-- ==== Sys2Proof/Tests/Slice0.lean ====
section
/-! SUPPORT. The model's own tests, with results from spec/ (95_test_vectors.md and the examples of the rules), the smoke test
of `Instr.wellFormed`, and for each obligation with hypotheses a state that meets them all. -/

namespace Sys2Proof.Tests

open Sys2Proof Sys2Proof.Machine

/-! ### Helpers -/

/-- A calibrated build (H = 104) with this gap, both units having `n` values. -/
def build (n : NValues) (k : StopBits) (gap : Fin 65536) : Config where
  tx :=
    { nValues := n, kStop := k, compUs := .seven, loopOverheadUs := 7, gapUs := gap
      holdFits := by decide, gapFits := Nat.le_of_lt_succ gap.isLt }
  rx := { nValues := n }

/-- TXU with the symbol of 0x41 on the line, as in the trace of T1 (K_STOP = 1): `left` bits left, `ticks` ticks left, byte
`qi` of a queue of `qlen` bytes 0x41. -/
def onLine (c : Config) (left : BitVec 4) (ticks : BitVec 16) (qi qlen : BitVec 5) : State :=
  let sh := symbol c.tx.kStop 0x41#8 >>> (symbolLen c.tx.kStop - left.toNat)
  { State.resetOf c with
    tx :=
      { phase := .bit, line := sh.getLsbD 0, shreg := sh, bitcnt := left, timer := ticks
        q := Vector.replicate 20 0x41#8, qlen := qlen, qi := qi, err := false } }

/-- RXU scanning with this history. -/
def scanning (c : Config) (p2 p1 : BitVec 9) : State :=
  { State.resetOf c with rx := { Rxu.reset with prev2 := p2, prev1 := p1 } }

/-- RXU capturing with `k` payload bytes in, of the bytes 05 34 12 00 00 78 56 34 12 EF BE AD .. (vector X9). -/
def capturing (c : Config) (k : BitVec 5) : State :=
  { State.resetOf c with
    rx :=
      { Rxu.reset with
        state := .capture, prev2 := 0x0FF#9, prev1 := 0x0FF#9, capidx := k
        capbuf := #v[0x05, 0x34, 0x12, 0x00, 0x00, 0x78, 0x56, 0x34, 0x12, 0xEF, 0xBE, 0xAD, 0, 0, 0, 0, 0] } }

/-- RXU stopped, as at the end of P3. -/
def stoppedState : State :=
  { State.reset with rx := { Rxu.reset with state := .stopped, prev2 := 0x0FF#9, prev1 := 0x0FF#9 } }

/-- The next state's value of something, if there is one. -/
def after {α : Type} (o : Host.Outcome State Fault Refusal) (f : State → α) : Option α :=
  match o with
  | .next t => some (f t)
  | .fault _ => none
  | .refused _ => none

/-- The command word of a number, for N_VALUES = 3 (R100). -/
def word (w : Nat) : CmdWord := bytesOfNat 14 w

/-! ### WellFormed refuses each kind of ill-formed term -/

theorem test_wellFormed_cycle_short : (Instr.txCycle 0 [1, 2]).wellFormed .three = false := by decide
theorem test_wellFormed_cycle_other_build : (Instr.txCycle 0 [1, 2, 3, 4]).wellFormed .three = false := by decide
theorem test_wellFormed_cycle : (Instr.txCycle 0 [1, 2, 3, 4]).wellFormed .four = true := by decide
theorem test_wellFormed_reserved_1 : (Instr.reservedCmd 0x01).wellFormed .three = false := by decide
theorem test_wellFormed_reserved_2 : (Instr.reservedCmd 0x02).wellFormed .three = false := by decide
theorem test_wellFormed_reserved_3 : (Instr.reservedCmd 0x03).wellFormed .three = false := by decide
theorem test_wellFormed_reserved_0 : (Instr.reservedCmd 0x00).wellFormed .three = true := by decide

/-! ### Decoding, words written out bit by bit from R102 to R106 -/

/-- R102's pattern dddddddd00000001 with d = 0x41. -/
theorem test_decode_txByte : decode .three (.cmd (word 0b0100000100000001)) = .ok (.txByte 0x41) := by decide

/-- R103's pattern, 32 × w then 00000010, with w = 0x12345678. -/
theorem test_decode_txU32 :
    decode .three (.cmd (word 0b0001001000110100010101100111100000000010)) = .ok (.txU32 0x12345678) := by decide

/-- R104: V[2] V[1] V[0] status 00000011, each value as 32 bits. -/
theorem test_decode_txCycle :
    decode .three (.cmd (word (0b11011110101011011011111011101111 <<< 80 ||| 0b00010010001101000101011001111000 <<< 48 |||
      0b00000000000000000001001000110100 <<< 16 ||| 0b00000101 <<< 8 ||| 0b00000011))) =
      .ok (.txCycle 0x05 [0x00001234, 0x12345678, 0xDEADBEEF]) := by decide

/-- R105: 00000000 is no command's opcode. -/
theorem test_decode_reserved : decode .three (.cmd (word 0b00000000)) = .ok (.reservedCmd 0x00) := by decide
theorem test_decode_reserved_FF : decode .three (.cmd (word 0b1010101011111111)) = .ok (.reservedCmd 0xFF) := by decide

/-- R106: 0bbbbbbbb with b = 0xFE. -/
theorem test_decode_rxByte : decode .three (.tok 0b011111110#9) = .ok (.rxByte 0xFE) := by decide

/-- R106: 1xxxxxxxx; vector X17. -/
theorem test_decode_rxEos : decode .three (.tok 0b110100101#9) = .ok .rxEos := by decide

=======

### WHAT IS NEEDED
In the material above, find the line containing "(vector X9). -/" and the line containing "32 bits. -/", then write out exactly those two lines and every line between them, and nothing more.

### ANSWER SPACE
/-- RXU capturing with `k` payload bytes in, of the bytes 05 34 12 00 00 78 56 34 12 EF BE AD .. (vector X9). -/
def capturing (c : Config) (k : BitVec 5) : State :=
  { State.resetOf c with
    rx :=
      { Rxu.reset with
        state := .capture, prev2 := 0x0FF#9, prev1 := 0x0FF#9, capidx := k
        capbuf := #v[0x05, 0x34, 0x12, 0x00, 0x00, 0x78, 0x56, 0x34, 0x12, 0xEF, 0xBE, 0xAD, 0, 0, 0, 0, 0] } }

/-- RXU stopped, as at the end of P3. -/
def stoppedState : State :=
  { State.reset with rx := { Rxu.reset with state := .stopped, prev2 := 0x0FF#9, prev1 := 0x0FF#9 } }

/-- The next state's value of something, if there is one. -/
def after {α : Type} (o : Host.Outcome State Fault Refusal) (f : State → α) : Option α :=
  match o with
  | .next t => some (f t)
  | .fault _ => none
  | .refused _ => none

/-- The command word of a number, for N_VALUES = 3 (R100). -/
def word (w : Nat) : CmdWord := bytesOfNat 14 w

/-! ### WellFormed refuses each kind of ill-formed term -/

theorem test_wellFormed_cycle_short : (Instr.txCycle 0 [1, 2]).wellFormed .three = false := by decide
theorem test_wellFormed_cycle_other_build : (Instr.txCycle 0 [1, 2, 3, 4]).wellFormed .three = false := by decide
theorem test_wellFormed_cycle : (Instr.txCycle 0 [1, 2, 3, 4]).wellFormed .four = true := by decide
theorem test_wellFormed_reserved_1 : (Instr.reservedCmd 0x01).wellFormed .three = false := by decide
theorem test_wellFormed_reserved_2 : (Instr.reservedCmd 0x02).wellFormed .three = false := by decide
theorem test_wellFormed_reserved_3 : (Instr.reservedCmd 0x03).wellFormed .three = false := by decide
theorem test_wellFormed_reserved_0 : (Instr.reservedCmd 0x00).wellFormed .three = true := by decide

/-! ### Decoding, words written out bit by bit from R102 to R106 -/

/-- R102's pattern dddddddd00000001 with d = 0x41. -/
theorem test_decode_txByte : decode .three (.cmd (word 0b0100000100000001)) = .ok (.txByte 0x41) := by decide

/-- R103's pattern, 32 × w then 00000010, with w = 0x12345678. -/
theorem test_decode_txU32 :
    decode .three (.cmd (word 0b0001001000110100010101100111100000000010)) = .ok (.txU32 0x12345678) := by decide

/-- R104: V[2] V[1] V[0] status 00000011, each value as 32 bits. -/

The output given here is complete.